Stored data entries:
- Opening Delimiter -

/-- The function-level resets of the PF and of VFs, their end, and VF Enable (R324, R336, R365, R416, R423; what clearing VF Enable does:
log entry 15). -/
def Obligations.FunctionsAreReset : Prop :=
  ∀ (s : State) (v : VfId),
    (s.inReset 0 = false → s.fn.vfEnable = false → answers .pfFlr s (fun t => ∃ u : State, u.fn.pfReset = true ∧
      u.fn.vfEnable = false ∧ u.d3hot 0 = false ∧ (u.fnRec 0).pending = [] ∧ (∀ x ∈ u.qe.cache, x.ref.fn.val ≠ 0) ∧ t = u.flrEnds 0)) ∧
    (s.fn.vfEnable = true → answers .pfFlr s (fun t => ∃ u x : State, u = s.forAll (List.range s.fn.numVfs) (fun y k => y.flrStart (k + 1)) ∧
      x.fn = { u.fn with vfEnable := false } ∧ x = { u with fn := x.fn } ∧ t = x.flrStart 0)) ∧
    (s.fnThere (v.val + 1) = true → s.inReset (v.val + 1) = false → answers (.vfFlr v) s (fun t => ∃ u : State,
      ((s.vfRec v.val).freezing = [] → (u.vfRec v.val).resetBusy = true ∧ (u.vfRec v.val).frozen = false) ∧ u.d3hot (v.val + 1) = false ∧
      (u.fnRec (v.val + 1)).pending = [] ∧ (u.fnRec (v.val + 1)).unmasked = [] ∧ (∀ x ∈ u.qe.cache, x.ref.fn.val ≠ v.val + 1) ∧
      t = u.flrEnds (v.val + 1))) ∧
    (s.inReset (v.val + 1) = true → s.resetReady (v.val + 1) = true → answers (.vfFlrComplete v) s (fun t =>
      (t.vfRec v.val).resetBusy = false ∧ (∀ i, 2 ≤ i → i < 2048 → t.sq (v.val + 1) i = none ∧ t.cq (v.val + 1) i = none) ∧
      (∀ j, j < 64 → Tbl.get (fun _ => none) t.bm.windows ((v.val + 1) * 64 + j) = none))) ∧
    (∀ (en : Bool) (n : Half),
      (s.fn.vfEnable = false → answers (.vfEnableWrite en n) s (fun t => t.fn.vfEnable = en ∧
        t.fn.numVfs = (if n.toNat ≤ 1024 then n.toNat else s.fn.numVfs))) ∧
      (s.fn.vfEnable = true → en = true → answers (.vfEnableWrite en n) s (fun t => t = s)) ∧
      (s.fn.vfEnable = true → en = false → answers (.vfEnableWrite en n) s (fun t => t.fn.vfEnable = false)))

/-! ## Registers (R7 to R9, R27, R28, R288, R322, R343) -/

/-- A write through PF BAR0 that is served gives a register of GLB, LNK or SV the value that the access codes of its fields say, and
changes no other register (R7, R9). -/
def Obligations.RegisterWritesFollowAccessCodes : Prop :=
  ∀ (s : State) (a : BitVec 25) (v : Word), a.toNat % 4 = 0 → s.pfServes a.toNat →
    (a.toNat / 0x100000 = 0 ∨ a.toNat / 0x100000 = 9 ∨ a.toNat / 0x100000 = 12) → s.pairFormed = false →
    answers (.registerWrite a v ⟨15, none, none⟩) s (fun t => s.regsBut [a.toNat] t ∧ t.out = s.out ∧
      t.reg a.toNat = (match regSpec a.toNat with
        | some r => writeMasked r (s.reg a.toNat) v
        | none => s.reg a.toNat))

/-- A write whose byte enables do not cover the register, or that comes before CONFIG_READY, changes nothing, and one of 64 bits writes its low
half, then its high half; a doorbell write rings the
doorbell; a write to a register that has a command of its own does what that command does (R7, R322, R332, R443). Reads through the
BARs answer with what the registers hold, with 0 in a link-layer page of no trunk (R506), clear the RC fields and latch the upper halves, which a read of 64 bits returns with the lower
ones (R7, R9, R28, R343). A TLP that fails its ECRC or its
parity, or is poisoned, is not carried out (R330, R331, R436). -/
def Obligations.RegisterAccessesAreServed : Prop :=
  (∀ (s : State) (v : Word),
    (∀ (a : BitVec 25) (be : BitVec 4), (be ≠ 15 ∨ s.flag Reg.HIF_STATUS_CONFIG_READY = false) → answers (.registerWrite a v ⟨be, none, none⟩) s (· = s)) ∧
    (s.flag Reg.HIF_STATUS_CONFIG_READY = true →
      (∀ i : BitVec 11, exec (.registerWrite (BitVec.ofNat 25 (0x1F00000 + 8 * i.toNat)) v ⟨15, none, none⟩) s = exec (.doorbellWrite 0 i) s ∧
        exec (.registerWrite (BitVec.ofNat 25 (0x1F04000 + 8 * i.toNat)) v ⟨15, none, none⟩) s = exec (.invalidateDoorbell 0 i) s) ∧
      (bits v 0 3 = 1 → exec (.registerWrite (BitVec.ofNat 25 Reg.PMU_REQ) v ⟨15, none, none⟩) s = exec .requestActive s) ∧
      (bits v 0 3 = 2 → exec (.registerWrite (BitVec.ofNat 25 Reg.PMU_REQ) v ⟨15, none, none⟩) s = exec .requestSatin s) ∧
      (bits v 0 3 = 3 → exec (.registerWrite (BitVec.ofNat 25 Reg.PMU_REQ) v ⟨15, none, none⟩) s = exec .requestDormant s) ∧
      exec (.registerWrite (BitVec.ofNat 25 Reg.CKG_RESET) v ⟨15, none, none⟩) s = exec (.warmReset v) s ∧
      (bits v 0 1 = 1 → exec (.registerWrite (BitVec.ofNat 25 Reg.RSQ_CTRL) v ⟨15, none, none⟩) s = exec .rsqRestart s) ∧
      (bits v 0 2 = 0 → exec (.registerWrite (BitVec.ofNat 25 Reg.RSQ_FLASH_CMD) v ⟨15, none, none⟩) s = exec .flashRead s) ∧
      (bits v 0 2 = 1 → exec (.registerWrite (BitVec.ofNat 25 Reg.RSQ_FLASH_CMD) v ⟨15, none, none⟩) s = exec .flashProgram s) ∧
      (bits v 0 2 = 2 → exec (.registerWrite (BitVec.ofNat 25 Reg.RSQ_FLASH_CMD) v ⟨15, none, none⟩) s = exec .flashErase s) ∧
      exec (.registerWrite (BitVec.ofNat 25 Reg.PU_CTRL) v ⟨15, none, none⟩) s = exec (.pairEnableWrite v) s)) ∧
  (∀ (s : State) (a : BitVec 25) (e : Half),
    (a.toNat % 4 = 0 → s.pfServes a.toNat → (a.toNat / 0x100000 = 9 ∨ a.toNat / 0x100000 = 8) →
      answers (.registerReadRc ⟨0, false, e, none⟩ a) s (fun t => if s.hiddenPage a.toNat then
          t.out = .ans (.data [0, 0, 0, 0]) :: s.out ∧ t.regs = s.regs
        else t.out = .ans (.data (leBytes 4 (s.reg a.toNat).toNat)) :: s.out ∧
        s.regsBut [a.toNat] t ∧ t.reg a.toNat = (match regSpec a.toNat with
          | some r => afterRead r (s.reg a.toNat)
          | none => s.reg a.toNat))) ∧
    (s.pfServes Reg.TB_TICK_LO → answers (.registerReadRc ⟨0, false, e, none⟩ (BitVec.ofNat 25 Reg.TB_TICK_LO)) s (fun t =>
      t.out = .ans (.data (leBytes 4 (s.now % 2 ^ 32))) :: s.out ∧
      answers (.registerReadRc ⟨0, false, e, none⟩ (BitVec.ofNat 25 Reg.TB_TICK_HI)) t (fun u =>
        u.out = .ans (.data (leBytes 4 (s.now / 2 ^ 32))) :: t.out))) ∧
    (s.pfServes Reg.TB_TICK_LO → s.pfServes Reg.TB_TICK_HI → answers (.registerReadRc ⟨0, true, e, none⟩ (BitVec.ofNat 25 Reg.TB_TICK_LO)) s (fun t =>
      t.out = .ans (.data (leBytes 4 (s.now % 2 ^ 32) ++ leBytes 4 (s.now / 2 ^ 32))) :: s.out)) ∧
    (∀ (v v2 : Word) (be : BitVec 4) t, a.toNat % 8 = 0 → s.regServed a.toNat = true → exec (.registerWrite a v ⟨15, none, none⟩) s = .next t →
      exec (.registerWrite a v ⟨15, some (v2, be), none⟩) s = exec (.registerWrite (a + 4) v2 ⟨be, none, none⟩) t) ∧
    (∀ v : VfId, s.flag Reg.HIF_STATUS_CONFIG_READY = true → s.fnThere (v.val + 1) = true → s.inReset (v.val + 1) = false →
      s.d3hot (v.val + 1) = false → s.inDormant = false → s.operational = true →
      answers (.registerReadRc ⟨Fin.ofNat 1025 (v.val + 1), false, e, none⟩ 0xA000) s (fun t =>
        t.out = .ans (.data (leBytes 4 (s.vfStatus v.val).toNat)) :: s.out ∧ t.regs = s.regs))) ∧
  (∀ (s : State) (a : BitVec 25) (v : Word) (be : BitVec 4) (hi : Option (Word × BitVec 4)) (f : FnId) (wide : Bool) (e : Half),
    let left (t : State) : Prop := s.regsBut [Reg.HIF_ERR_COUNT] t ∧ State.only [.regs, .fn] s t
    let errors (t : State) (n p : Nat) : Prop := t.f Reg.HIF_ERR_COUNT_ECRC = min (s.f Reg.HIF_ERR_COUNT_ECRC + n) 65535 ∧
      t.f Reg.HIF_ERR_COUNT_POISONED = min (s.f Reg.HIF_ERR_COUNT_POISONED + p) 65535
    (s.flag Reg.HIF_STATUS_CONFIG_READY = true →
      answers (.registerWrite a v ⟨be, hi, some (f, .ecrc)⟩) s (fun t => left t ∧ errors t 1 0 ∧ (t.fnRec f).aer.contains Aer.ecrc = true) ∧
      answers (.registerWrite a v ⟨be, hi, some (f, .poisoned)⟩) s (fun t => left t ∧ errors t 0 1 ∧
        (t.fnRec f).aer.contains Aer.poisoned = true) ∧
      answers (.registerWrite a v ⟨be, hi, some (f, .parity)⟩) s (fun t => left t ∧ errors t 0 0 ∧
        (t.fnRec f).aer.contains Aer.internal = true) ∧
      answers (.registerReadRc ⟨f, wide, e, some .ecrc⟩ a) s (fun t => s.regsBut [Reg.HIF_ERR_COUNT] t ∧ errors t 1 0 ∧
        t.out = .ans .unsupported :: s.out ∧ (t.fnRec f).aer.contains Aer.ecrc = true) ∧
      answers (.registerReadRc ⟨f, wide, e, some .parity⟩ a) s (fun t => left t ∧ errors t 0 0 ∧ (t.fnRec f).aer.contains Aer.internal = true)) ∧
    (s.flag Reg.HIF_STATUS_CONFIG_READY = false → (∀ x, answers (.registerWrite a v ⟨be, hi, some x⟩) s (· = s)) ∧
      (∀ x, answers (.registerReadRc ⟨f, wide, e, some x⟩ a) s (· = s)) ∧
      answers (.registerReadRc ⟨f, wide, e, none⟩ a) s (· = s.prbsSeen a.toNat (if f.val = 0 then e.toNat else 0) wide)))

- Closing Delimiter -

Print exactly the lines above, between the one holding "(∀ (a : BitVec" and the one holding "exec (.registerWrite (BitVec.ofNat 25 (0x1F04000", inclusive, and nothing besides.

    (∀ (a : BitVec 25) (be : BitVec 4), (be ≠ 15 ∨ s.flag Reg.HIF_STATUS_CONFIG_READY = false) → answers (.registerWrite a v ⟨be, none, none⟩) s (· = s)) ∧
    (s.flag Reg.HIF_STATUS_CONFIG_READY = true →
      (∀ i : BitVec 11, exec (.registerWrite (BitVec.ofNat 25 (0x1F00000 + 8 * i.toNat)) v ⟨15, none, none⟩) s = exec (.doorbellWrite 0 i) s ∧
        exec (.registerWrite (BitVec.ofNat 25 (0x1F04000 + 8 * i.toNat)) v ⟨15, none, none⟩) s = exec (.invalidateDoorbell 0 i) s) ∧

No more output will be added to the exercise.